- [AVAILABLE RECORDS]
※

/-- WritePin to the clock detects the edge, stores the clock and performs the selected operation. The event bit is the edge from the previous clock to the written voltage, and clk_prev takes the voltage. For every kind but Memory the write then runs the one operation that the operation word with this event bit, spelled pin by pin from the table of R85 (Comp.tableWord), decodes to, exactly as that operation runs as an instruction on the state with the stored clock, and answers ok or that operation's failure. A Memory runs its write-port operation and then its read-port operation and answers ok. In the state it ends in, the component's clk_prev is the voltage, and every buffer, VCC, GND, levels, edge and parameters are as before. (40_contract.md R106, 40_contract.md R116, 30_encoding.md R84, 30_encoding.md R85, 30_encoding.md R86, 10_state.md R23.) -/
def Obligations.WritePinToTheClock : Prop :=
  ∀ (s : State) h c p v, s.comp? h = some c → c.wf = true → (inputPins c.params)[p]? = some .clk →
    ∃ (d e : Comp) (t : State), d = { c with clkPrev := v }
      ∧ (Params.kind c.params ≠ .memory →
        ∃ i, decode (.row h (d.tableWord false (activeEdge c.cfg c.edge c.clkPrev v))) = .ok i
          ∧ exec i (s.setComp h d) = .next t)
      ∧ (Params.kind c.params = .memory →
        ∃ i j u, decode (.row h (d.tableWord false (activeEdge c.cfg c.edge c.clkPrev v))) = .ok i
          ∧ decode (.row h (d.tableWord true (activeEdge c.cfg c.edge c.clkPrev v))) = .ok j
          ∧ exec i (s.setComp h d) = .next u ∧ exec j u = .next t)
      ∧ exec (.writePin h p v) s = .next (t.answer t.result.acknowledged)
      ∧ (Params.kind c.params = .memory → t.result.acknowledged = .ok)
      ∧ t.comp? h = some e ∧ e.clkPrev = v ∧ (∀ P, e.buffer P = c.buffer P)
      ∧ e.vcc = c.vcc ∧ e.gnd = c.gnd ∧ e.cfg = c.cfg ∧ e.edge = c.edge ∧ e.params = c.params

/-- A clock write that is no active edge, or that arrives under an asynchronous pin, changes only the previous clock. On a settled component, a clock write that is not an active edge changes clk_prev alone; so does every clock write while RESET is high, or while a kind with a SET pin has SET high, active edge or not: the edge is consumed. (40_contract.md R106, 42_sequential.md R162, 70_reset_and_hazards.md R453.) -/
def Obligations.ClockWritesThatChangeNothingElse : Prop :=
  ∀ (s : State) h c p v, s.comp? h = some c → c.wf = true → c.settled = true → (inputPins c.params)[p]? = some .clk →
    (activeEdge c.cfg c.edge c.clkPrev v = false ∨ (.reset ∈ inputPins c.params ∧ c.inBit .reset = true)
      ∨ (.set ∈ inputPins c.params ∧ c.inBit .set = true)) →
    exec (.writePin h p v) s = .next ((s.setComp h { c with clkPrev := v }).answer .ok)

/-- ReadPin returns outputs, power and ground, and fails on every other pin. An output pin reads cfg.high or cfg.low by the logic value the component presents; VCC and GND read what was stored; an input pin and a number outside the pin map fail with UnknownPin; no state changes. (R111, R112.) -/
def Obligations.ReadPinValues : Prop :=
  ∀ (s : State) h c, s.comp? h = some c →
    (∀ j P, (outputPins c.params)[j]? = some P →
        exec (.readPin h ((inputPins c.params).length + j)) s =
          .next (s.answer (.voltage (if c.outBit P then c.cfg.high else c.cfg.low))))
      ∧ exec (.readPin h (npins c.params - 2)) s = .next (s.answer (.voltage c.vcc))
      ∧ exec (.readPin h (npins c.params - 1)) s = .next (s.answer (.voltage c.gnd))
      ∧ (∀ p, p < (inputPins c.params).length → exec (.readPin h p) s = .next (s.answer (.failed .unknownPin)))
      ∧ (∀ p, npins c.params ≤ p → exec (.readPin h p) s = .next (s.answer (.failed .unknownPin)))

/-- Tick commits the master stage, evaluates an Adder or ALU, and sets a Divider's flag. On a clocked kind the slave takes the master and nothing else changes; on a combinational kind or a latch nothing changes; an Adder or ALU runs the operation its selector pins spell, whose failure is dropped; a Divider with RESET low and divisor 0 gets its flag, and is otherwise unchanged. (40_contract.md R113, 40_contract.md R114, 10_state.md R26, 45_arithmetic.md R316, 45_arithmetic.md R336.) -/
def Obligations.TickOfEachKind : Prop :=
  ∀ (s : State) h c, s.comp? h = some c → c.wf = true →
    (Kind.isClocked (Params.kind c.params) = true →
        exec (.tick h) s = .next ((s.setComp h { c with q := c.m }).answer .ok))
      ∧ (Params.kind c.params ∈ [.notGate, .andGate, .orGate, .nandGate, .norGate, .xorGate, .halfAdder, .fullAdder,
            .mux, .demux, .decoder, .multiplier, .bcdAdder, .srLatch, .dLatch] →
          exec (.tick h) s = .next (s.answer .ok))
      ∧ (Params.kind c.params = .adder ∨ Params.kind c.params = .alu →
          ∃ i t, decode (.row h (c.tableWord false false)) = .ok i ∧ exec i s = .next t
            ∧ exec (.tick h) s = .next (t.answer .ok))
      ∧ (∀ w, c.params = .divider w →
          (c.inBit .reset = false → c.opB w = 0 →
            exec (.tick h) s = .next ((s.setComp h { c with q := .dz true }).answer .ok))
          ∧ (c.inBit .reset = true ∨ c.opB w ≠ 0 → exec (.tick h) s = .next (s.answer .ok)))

※

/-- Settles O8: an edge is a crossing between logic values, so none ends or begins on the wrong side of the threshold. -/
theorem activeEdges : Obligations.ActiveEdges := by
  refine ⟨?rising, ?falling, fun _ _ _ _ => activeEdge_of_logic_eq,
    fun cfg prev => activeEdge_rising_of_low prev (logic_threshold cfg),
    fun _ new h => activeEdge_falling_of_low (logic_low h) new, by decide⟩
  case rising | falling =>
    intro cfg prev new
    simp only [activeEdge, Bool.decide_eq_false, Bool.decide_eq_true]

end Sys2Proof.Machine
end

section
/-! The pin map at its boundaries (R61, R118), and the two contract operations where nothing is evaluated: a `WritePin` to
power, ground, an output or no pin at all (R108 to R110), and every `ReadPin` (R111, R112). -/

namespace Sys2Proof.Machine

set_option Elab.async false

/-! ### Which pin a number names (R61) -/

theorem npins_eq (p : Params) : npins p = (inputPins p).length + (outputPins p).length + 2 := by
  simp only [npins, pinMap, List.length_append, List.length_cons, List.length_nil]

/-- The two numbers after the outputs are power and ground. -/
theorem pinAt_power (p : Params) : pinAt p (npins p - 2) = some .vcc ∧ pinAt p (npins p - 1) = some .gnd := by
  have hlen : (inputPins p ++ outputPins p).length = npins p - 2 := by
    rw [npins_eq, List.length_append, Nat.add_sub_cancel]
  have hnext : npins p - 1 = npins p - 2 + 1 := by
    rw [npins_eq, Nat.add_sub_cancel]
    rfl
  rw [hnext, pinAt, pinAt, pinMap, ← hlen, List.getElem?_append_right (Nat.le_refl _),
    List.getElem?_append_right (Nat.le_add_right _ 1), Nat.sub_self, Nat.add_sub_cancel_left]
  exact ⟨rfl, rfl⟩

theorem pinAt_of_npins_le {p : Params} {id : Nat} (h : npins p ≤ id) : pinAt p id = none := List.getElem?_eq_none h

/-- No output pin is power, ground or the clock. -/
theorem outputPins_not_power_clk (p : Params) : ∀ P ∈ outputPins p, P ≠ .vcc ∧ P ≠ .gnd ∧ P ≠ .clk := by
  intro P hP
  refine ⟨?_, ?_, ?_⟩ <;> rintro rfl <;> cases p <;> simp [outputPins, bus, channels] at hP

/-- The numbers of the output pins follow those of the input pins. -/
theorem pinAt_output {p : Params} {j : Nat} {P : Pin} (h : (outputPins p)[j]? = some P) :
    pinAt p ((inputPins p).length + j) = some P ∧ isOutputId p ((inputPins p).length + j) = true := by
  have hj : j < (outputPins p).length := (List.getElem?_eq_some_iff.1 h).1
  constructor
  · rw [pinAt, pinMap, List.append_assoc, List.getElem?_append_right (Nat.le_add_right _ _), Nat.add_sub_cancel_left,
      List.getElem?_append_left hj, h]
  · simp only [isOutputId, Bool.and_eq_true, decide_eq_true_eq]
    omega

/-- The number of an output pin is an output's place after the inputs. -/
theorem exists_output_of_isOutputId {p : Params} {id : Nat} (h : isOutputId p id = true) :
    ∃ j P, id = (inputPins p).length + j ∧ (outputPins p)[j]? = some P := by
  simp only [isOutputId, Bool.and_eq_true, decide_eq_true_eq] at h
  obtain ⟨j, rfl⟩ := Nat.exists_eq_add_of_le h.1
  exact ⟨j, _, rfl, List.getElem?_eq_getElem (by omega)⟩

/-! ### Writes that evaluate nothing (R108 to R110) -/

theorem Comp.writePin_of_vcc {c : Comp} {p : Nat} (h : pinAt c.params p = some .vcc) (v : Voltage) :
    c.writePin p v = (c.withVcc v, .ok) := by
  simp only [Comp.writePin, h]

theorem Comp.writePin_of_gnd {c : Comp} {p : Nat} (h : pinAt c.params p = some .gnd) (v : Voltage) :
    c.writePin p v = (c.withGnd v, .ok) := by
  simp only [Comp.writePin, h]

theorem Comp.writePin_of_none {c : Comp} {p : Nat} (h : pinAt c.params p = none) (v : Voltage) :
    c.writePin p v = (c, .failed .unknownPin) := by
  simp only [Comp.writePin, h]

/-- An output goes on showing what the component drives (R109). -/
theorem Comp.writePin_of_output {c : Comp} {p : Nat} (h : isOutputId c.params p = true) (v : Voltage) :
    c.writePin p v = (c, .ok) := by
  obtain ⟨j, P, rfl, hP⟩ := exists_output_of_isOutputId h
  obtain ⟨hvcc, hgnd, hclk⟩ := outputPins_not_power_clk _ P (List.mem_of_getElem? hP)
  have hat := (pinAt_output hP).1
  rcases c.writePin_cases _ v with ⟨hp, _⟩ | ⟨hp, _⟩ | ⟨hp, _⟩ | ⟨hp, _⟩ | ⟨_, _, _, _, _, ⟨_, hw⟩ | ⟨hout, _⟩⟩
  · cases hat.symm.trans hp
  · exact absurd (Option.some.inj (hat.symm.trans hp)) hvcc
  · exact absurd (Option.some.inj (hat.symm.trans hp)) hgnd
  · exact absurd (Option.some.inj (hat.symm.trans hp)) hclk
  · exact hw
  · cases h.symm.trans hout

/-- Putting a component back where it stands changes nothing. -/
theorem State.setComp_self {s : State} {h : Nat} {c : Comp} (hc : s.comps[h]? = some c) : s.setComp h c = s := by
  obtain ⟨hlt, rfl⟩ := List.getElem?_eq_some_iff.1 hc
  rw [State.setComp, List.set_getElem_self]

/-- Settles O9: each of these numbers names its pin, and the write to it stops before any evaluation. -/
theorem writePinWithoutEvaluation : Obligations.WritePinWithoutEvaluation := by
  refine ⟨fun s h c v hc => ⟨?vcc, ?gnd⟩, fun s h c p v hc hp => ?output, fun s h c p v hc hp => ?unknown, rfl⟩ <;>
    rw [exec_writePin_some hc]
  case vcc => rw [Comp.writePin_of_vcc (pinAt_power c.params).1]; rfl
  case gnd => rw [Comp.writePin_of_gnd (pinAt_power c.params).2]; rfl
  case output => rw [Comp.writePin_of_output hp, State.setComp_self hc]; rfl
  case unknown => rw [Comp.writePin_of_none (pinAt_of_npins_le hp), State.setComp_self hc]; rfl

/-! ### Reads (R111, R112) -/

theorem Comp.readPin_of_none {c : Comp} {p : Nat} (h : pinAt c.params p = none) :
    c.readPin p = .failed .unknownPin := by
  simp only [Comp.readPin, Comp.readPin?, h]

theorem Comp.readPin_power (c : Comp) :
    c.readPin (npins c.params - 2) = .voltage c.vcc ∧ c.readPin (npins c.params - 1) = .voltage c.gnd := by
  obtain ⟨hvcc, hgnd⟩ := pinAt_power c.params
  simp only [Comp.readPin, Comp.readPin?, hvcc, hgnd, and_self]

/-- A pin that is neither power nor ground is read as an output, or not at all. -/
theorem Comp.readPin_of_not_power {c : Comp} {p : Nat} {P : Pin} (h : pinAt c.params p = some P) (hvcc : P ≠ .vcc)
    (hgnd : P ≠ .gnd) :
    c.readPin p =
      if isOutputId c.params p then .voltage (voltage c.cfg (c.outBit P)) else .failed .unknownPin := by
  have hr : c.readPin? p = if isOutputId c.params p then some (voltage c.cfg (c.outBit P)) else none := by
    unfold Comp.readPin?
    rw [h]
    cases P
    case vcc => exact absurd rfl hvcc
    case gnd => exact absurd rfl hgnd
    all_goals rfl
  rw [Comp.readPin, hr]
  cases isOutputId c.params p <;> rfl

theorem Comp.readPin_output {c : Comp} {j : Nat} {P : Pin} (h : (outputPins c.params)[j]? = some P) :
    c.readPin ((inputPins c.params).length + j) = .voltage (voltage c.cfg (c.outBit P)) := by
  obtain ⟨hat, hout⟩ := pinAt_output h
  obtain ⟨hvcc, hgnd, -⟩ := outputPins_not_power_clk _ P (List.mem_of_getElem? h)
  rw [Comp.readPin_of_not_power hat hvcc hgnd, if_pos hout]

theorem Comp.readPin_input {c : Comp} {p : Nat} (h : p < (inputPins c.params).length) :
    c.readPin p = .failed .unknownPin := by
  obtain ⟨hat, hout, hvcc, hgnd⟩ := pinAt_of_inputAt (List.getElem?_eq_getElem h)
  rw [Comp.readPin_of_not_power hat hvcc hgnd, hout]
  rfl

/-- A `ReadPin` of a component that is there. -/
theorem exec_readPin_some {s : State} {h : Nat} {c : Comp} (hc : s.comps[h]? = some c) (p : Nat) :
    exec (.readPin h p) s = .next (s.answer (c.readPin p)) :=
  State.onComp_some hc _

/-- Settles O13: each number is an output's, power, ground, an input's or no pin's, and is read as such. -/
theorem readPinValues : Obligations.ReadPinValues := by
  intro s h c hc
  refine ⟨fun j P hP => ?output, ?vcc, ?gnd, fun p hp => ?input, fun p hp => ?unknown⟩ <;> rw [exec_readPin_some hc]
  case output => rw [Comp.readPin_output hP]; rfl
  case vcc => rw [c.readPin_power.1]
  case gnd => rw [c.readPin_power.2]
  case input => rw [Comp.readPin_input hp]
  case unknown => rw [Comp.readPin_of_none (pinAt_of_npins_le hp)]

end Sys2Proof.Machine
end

※

- [WORK ITEM]
Wherever the string "Settles" occurs in the records, copy the line it is in.

- [WRITTEN RESPONSE]
/-- Settles O8: an edge is a crossing between logic values, so none ends or begins on the wrong side of the threshold. -/
/-- Settles O9: each of these numbers names its pin, and the write to it stops before any evaluation. -/
/-- Settles O13: each number is an output's, power, ground, an input's or no pin's, and is read as such. -/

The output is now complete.